What camera do you have now?


----------



## neuroanatomist (Nov 7, 2013)

DaveMiko said:


> I've read in the Internet, the specifications of the two cameras are close enough for the choice to become a bit tough.
> Do you think the IQ of the 7D Mark II will be substantially different from the one produced by the sensor of the 1DX?!



You haven't read specifications of the 7DII, because they haven't been announced. You've read _speculation_, which is a poor choice on which to base buying decisions. 

Yes, the IQ of the 7DII will be substantially different from the 1D X...as in, not as good as the 1D X. FWIW, the original 5D beats the current Canon APS-C sensors on IQ. 

What's not speculation is that the 1D X is a lot more expensive than the 7DII will be...


----------



## DaveMiko (Nov 7, 2013)

danski0224 said:


> Well, the 7DII isn't out yet. Not even sure if there is a timeline yet.
> 
> I suspect the cost difference between the two will be quite substantial.
> 
> If you can purchase the 1DX now, you can use it and sell it if the 7DII is a better fit.



Well, I'm thinking about that.


----------



## DaveMiko (Nov 7, 2013)

jarrieta said:


> What camera do you have now?



The 7D and the 5D Mark III.


----------



## DaveMiko (Nov 7, 2013)

neuroanatomist said:


> DaveMiko said:
> 
> 
> > I've read in the Internet, the specifications of the two cameras are close enough for the choice to become a bit tough.
> ...



That's true. I'm comparing speculation vs existing specifications. Still, speculations might turn out to be true, since, for months now, they've all said, more or less, the same thing. That being said, since money is not an object, I'm leaning towards getting the 1DX now.


----------



## P_R (Nov 7, 2013)

If money is no object, get the 1dx now and start taking pictures. But then you will have a 1dx, 5diii and 7d. You are unlikely to carry all three or for that matter need all three so what would you do with the extra body?

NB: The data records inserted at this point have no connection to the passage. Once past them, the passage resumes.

-- ==== Sys2Proof/Machine/PolicyBlock.lean ====
section
/-! DEFINITION. The Configuration Loader's policy read and application, the start-up steps and the soft reset sequence
(chapter 10, R171, R175). -/

namespace Sys2Proof.Machine

/-! ### The policy read (R162) -/

/-- The two reads of the policy block are asked for (R162). -/
def beginRead (kind : ReadKind) (s : State) : State :=
  requestAll [.policyRead false, .policyRead true]
    { s with loader.readState := .reading, loader.readKind := kind, loader.dueAfterRestart := false }

/-- A read is wanted (R162): none during the first two steps of a soft reset (R171), held as due in DOZE. DESIGN CHOICE (log 60): a
read counts as begun from its request, so a PGEN change while a soft reset's reread still waits for room brings one further read. -/
def wantRead (s : State) : State :=
  if softResetStands s then s
  else if !enginesRun s then { s with loader.dueAfterRestart := true }
  else match s.loader.readState with
    | .idle => beginRead .ordinary s
    | .reading => { s with loader.readState := .readingDue }
    | .readingDue => s

/-! ### The soft reset sequence (R24, R171) -/

/-- A payload still arriving at the re-initialisation: its record ends counted, and what is left of it is read and discarded
(R82, log 21). -/
def endReceiving (s : State) : State :=
  match s.radio.receiver with
  | .payload r =>
    match r.record with
    | some rec => { countSoftDiscard rec s with radio.receiver := .payload { r with record := none } }
    | none => s
  | _ => s

/-- A Send Up still being sent at the re-initialisation goes on to its end, but its record has ended and its cells are in the
rebuilt free list (R82, log 21). -/
def endSending (s : State) : State :=
  match s.radio.ldo with
  | some (.sendUp slot live _) => { s with radio.ldo := some (.sendUp slot live none) }
  | _ => s

/-- Hold Memory's re-initialisation: every record ends; free list 0 to 255, not paused, sweeps restarted (R82). -/
def reinitHold (s : State) : State :=
  let s := emptyQueues (emptySlots (endSending (endReceiving s)))
  withPauseTarget (fun s => { s with hold.paused := false })
    { s with
      hold.freeList := List.range Config.cellCount
      hold.onLdo := []
      hold.sweep10 := some 10
      hold.sweep1s := some 1000
      ring.takes := []
      ring.delivery := none }

/-- The Pacer's re-initialisation (R102). -/
def reinitPacer (s : State) : State :=
  { s with
    pacer.credit := 0
    pacer.refusalPause := none
    pacer.chargeA := none
    pacer.chargeB := none
    pacer.grantSeen := false
    pacer.pacing := some 1 }

/-- The Ring Agent's re-initialisation: all but the part's TXC, the fill cursor and the part's RXF (R65, R137); a read in flight
is discarded as it returns. DESIGN CHOICE (log 52): the read-ahead mark takes its reset value none, as R65 says of all but the
part's TXC, where R51 leaves it as it stands. -/
def reinitRing (s : State) : State :=
  discardRead (stopScan { ringInFibre s with ring.readMark := none })

/-- The Radio Link Manager's re-initialisation, the power rule apart (R126). -/
def reinitRadio (s : State) : State :=
  let s := match s.radio.state with
    | .attached => { s with radio.items.detach := true }
    | .attaching => { s with radio.items.attach := false, radio.state := .detached }
    | .backoff =>
      let s := { s with radio.backoffTimer := none }
      if s.radio.ready then { s with radio.state := .detached } else startAfterCycle s
    | .off => s
    | .starting => s
    | .detached => s
  { s with
    radio.failures := 0
    radio.lastCause := none
    radio.silenceTimer := none
    radio.lingerTimer := none
    radio.attachTimer := none
    radio.attachTag := none
    radio.grantUp := 0
    radio.grantDown := 0
    radio.grantQuality := 0 }

/-- The Power Mode Unit's re-initialisation (R161). -/
def reinitPower (s : State) : State := restartQuiet { s with power.latch := WakeLatch.empty }

/-- The re-initialisation step: every block by its own rule, the entries cleared, Soft Reset Done raised, and the policy block
read again (R171 steps 2 and 3). -/
def reinitialise (s : State) : State :=
  let s := s |> reinitHealth |> reinitHold |> reinitPacer |> reinitRing |> reinitRadio |> reinitPower
  let s := powerRule s
  let s := raiseEvent (.softResetDone s.loader.softUp s.loader.softDown s.loader.softPositions) (clearEntries s)
  beginRead .softReset { s with loader.softReset := .rereading, loader.softWait := none }

/-- The soft reset sequence begins (R24, R65, R171). -/
def beginSoftReset (s : State) : State :=
  let s := { s with loader.softUp := 0, loader.softDown := 0, loader.softPositions := 0, path.priorityTimer := none }
  let s := clearEmergency s
  if s.path.path = .fibre then reinitialise (stopScan s)
  else
    let s := if s.path.path = .returning then discardRead s else fixFence s
    { s with loader.softReset := .waiting, loader.softWait := some 500 }

/-- The discard step: forced releases, Dropped At Return below F, every record discarded and counted (R24, R61, R82, R95). -/
def softDiscard (s : State) : State :=
  let s := forceRelease s
  let s := { s with loader.softPositions := s.loader.softPositions + pendingEntries s }
  let s := discardAtSoftReset (dropPending s)
  { s with loader.softReset := .completing, loader.softWait := none }

/-- The hand-back of a soft reset, then the re-initialisation (R24, R171). DESIGN CHOICE (log 55): when the soft reset began in
CLOSING after the return's own write of TXC = F had been asked for, the carriage of that write is the soft reset's discard and
hand-back, with cause Soft Reset and no second write. -/
def handBackSoft (s : State) : State :=
  let s := if s.loader.softReset = .waiting then softDiscard s else s
  reinitialise (handBackWith .softReset s)

/-- Hand-back when its write has been carried: a return's, or a soft reset's (R19, R24). -/
def handBack (s : State) : State := if softResetStands s then handBackSoft s else handBackReturn s

/-! ### Applying a block (R163, R164) -/

/-- The Meter takes a policy: the trickle in EXHAUSTED, a usage base that differs (not at start-up), an allowance that differs
(R99, R100, R101). -/
def meterTakes (old : Policy) (startUp : Bool) (s : State) : State :=
  let p := s.loader.policy
  let s := if p.trickle != old.trickle && s.pacer.allowance == .exhausted then setDownlinkCap p.trickle s else s
  let rebase := !startUp && s.pacer.usageBase != some p.usageBase
  let s := if rebase then applyUsageBase p.usageBase s else s
  if rebase || p.allowanceMiB != old.allowanceMiB then evalAllowance .policy s else s

/-- Every owner takes its fields at once; those whose rule acts on a change act on it, in the order of R163's table
(R2, R53, R79, R86, R97, R101, R107, R164, log 1). -/
def ownersTake (p : Policy) (startUp : Bool) (s : State) : State :=
  let old := s.loader.policy
  let s := clampCredit { s with loader.policy := p }
  let s := if p.pathOverride != old.pathOverride then overrideChanged s else s
  let s := judgePending (evalPause s)
  let s := if p.burst != old.burst || p.overhead != old.overhead then placementAttempt s else s
  powerRule (meterTakes old startUp s)

/-- Both control requests are taken into force; a counter clear that changes from clear to set clears the counters (R164). -/
def takeRequests (bs : List Byte) (startUp : Bool) (s : State) : State :=
  let s := if asksCounterClear bs && !s.loader.counterClearInForce && !startUp then clearCounters s else s
  { s with loader.counterClearInForce := asksCounterClear bs, loader.softResetInForce := asksSoftReset bs }

/-- The read has ended: a further read due is issued at once, unless a soft reset begins (R162). -/
def readEnds (s : State) : State :=
  if s.loader.readState = .readingDue then beginRead .ordinary s
  else { s with loader.readState := .idle, loader.readKind := .ordinary }

/-- What follows the application of a block, by what its read was for (R164, R171 step 4, R175 step 4). DESIGN CHOICE (log 61): at
start-up step 4 follows the first application, and a further read due is applied as an ordinary one, its requests acted on. -/
def afterApplication (kind : ReadKind) (soft : Bool) (s : State) : State :=
  match kind with
  | .ordinary =>
    if soft then beginSoftReset { s with loader.readState := .idle, loader.readKind := .ordinary } else readEnds s
  | .startUp =>
    let s := startUpAllowance s
    readEnds (if s.path.path = .fibre then { s with path.dwellD := s.loader.policy.d0 } else s)
  | .softReset => readEnds (askPage (evalTakeover { s with loader.softReset := .none }))

/-- A block is applied as one event (R163, R164). DESIGN CHOICE (log 59): a counter clear is taken before the raises that the same
application brings, which R165 leaves open. -/
def applyBlock (bs : List Byte) (s : State) : State :=
  let kind := s.loader.readKind
  let soft := asksSoftReset bs && !s.loader.softResetInForce
  let s := takeRequests bs (kind == .startUp) s
  let s := ownersTake (policyOf bs) (kind == .startUp) s
  let s := raiseEvent (.policyApplied (clampedCount bs) s.loader.pgenAtIssue) s
  afterApplication kind soft s

/-! ### Start-up (R173 to R175) -/

/-- The load ends with a valid image: map, link clock and default policy in force, path FIBRE, and the start-up actions (R175). -/
def startUp (bs : List Byte) (s : State) : State :=
  let p := policyOf (imagePolicy bs)
  let s := { s with
    loader.map := some (mapOf bs)
    loader.linkClock := field bs 2 1
    loader.defaultPolicy := p
    loader.policy := p
    path.path := .fibre
    path.dwellD := p.d0
    health.timer100 := some 100
    health.timer1s := some 1000
    health.activityMark := false
    hold.sweep10 := some 10
    hold.sweep1s := some 1000
    pacer.pacing := some 1 }
  let s := restartQuiet (powerRule (clampCredit s))
  let s := if s.power.mode = .reserve then raiseEvent (.powerMode Config.startUpModeLeft .reserve .startUp) s else s
  settle (requestAll [.shadowRead .txp, .shadowRead .txc, .shadowRead .rxp, .shadowRead .rxf, .shadowRead .evc, .shadowRead .pgen] s)

/-- The load ends: BYPASS is sampled and the image judged (R173, R174). A valid image records no check; the flash code is then 0,
which stands for none (log 7). -/
def loadEnds (acknowledged bypass : Bool) (bs : List Byte) (s : State) : State :=
  let code := judgeImage acknowledged bypass bs
  let s := { s with loader.phase := .ended, loader.flashCode := code, pins.bypass := bypass }
  if code = 0 then startUp bs s else s

/-- All six shadows are set. -/
def allShadows (s : State) : Bool :=
  s.bus.shadows.txp.isSome && s.bus.shadows.txc.isSome && s.bus.shadows.rxp.isSome && s.bus.shadows.rxf.isSome
    && s.bus.shadows.evc.isSome && s.bus.shadows.pgen.isSome

/-- All six start-up reads have been carried: EVP, the transmit reference, the takeover condition, the first page write and the
start-up policy read or, with PGEN zero, the start-up application of the usage base (R31, R101, R145, R175). -/
def shadowsCarried (s : State) : State :=
  let s := { s with
    loader.shadowsLoaded := true
    events.evp := shadowCount s .evc
    events.slotKinds := List.replicate 64 none
    health.txReference := some (shadowCount s .txc)
    events.refreshTimer := some 100 }
  let s := beginPage false (evalTakeover s)
  if shadowWord s .pgen != 0 then beginRead .startUp s else startUpAllowance s

end Sys2Proof.Machine
end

Or get a lens upgrade. You are not short of a good body already, so maybe better IQ may be achieved with lenses rather than a new body, especially if you don't new features.


----------



## Northstar (Nov 7, 2013)

It seems to me that you're looking for fps and af speed, with that in mind, if the 7d2 comes as a crop sensor, it might be 10fps, but it won't shoot high ISO very well compared to a 1dx. This means IQ in low light action and sports (anything indoor or in the evening under lights or at dawn dusk) won't compare to what a 1dx can produce.

In good light, I'm guessing that the IQ will be comparable between the two. 

You mentioned portrait and landscape....for these uses, your 5d3 would be a better camera than the 7d2...and comparable to a 1dx. IMO


----------



## danski0224 (Nov 7, 2013)

DaveMiko said:


> The 7D and the 5D Mark III.



So, do you still use the 7D owning a 5DIII at the same time?

I'm not knocking the 7D, but once I tried a 5DII, I sold the 7D. One, I didn't like the field of view. Two, the 7D had a very limited window where it produced great pictures out of the box for my uses- and "out of the box" and "not perfect lighting" is important to me.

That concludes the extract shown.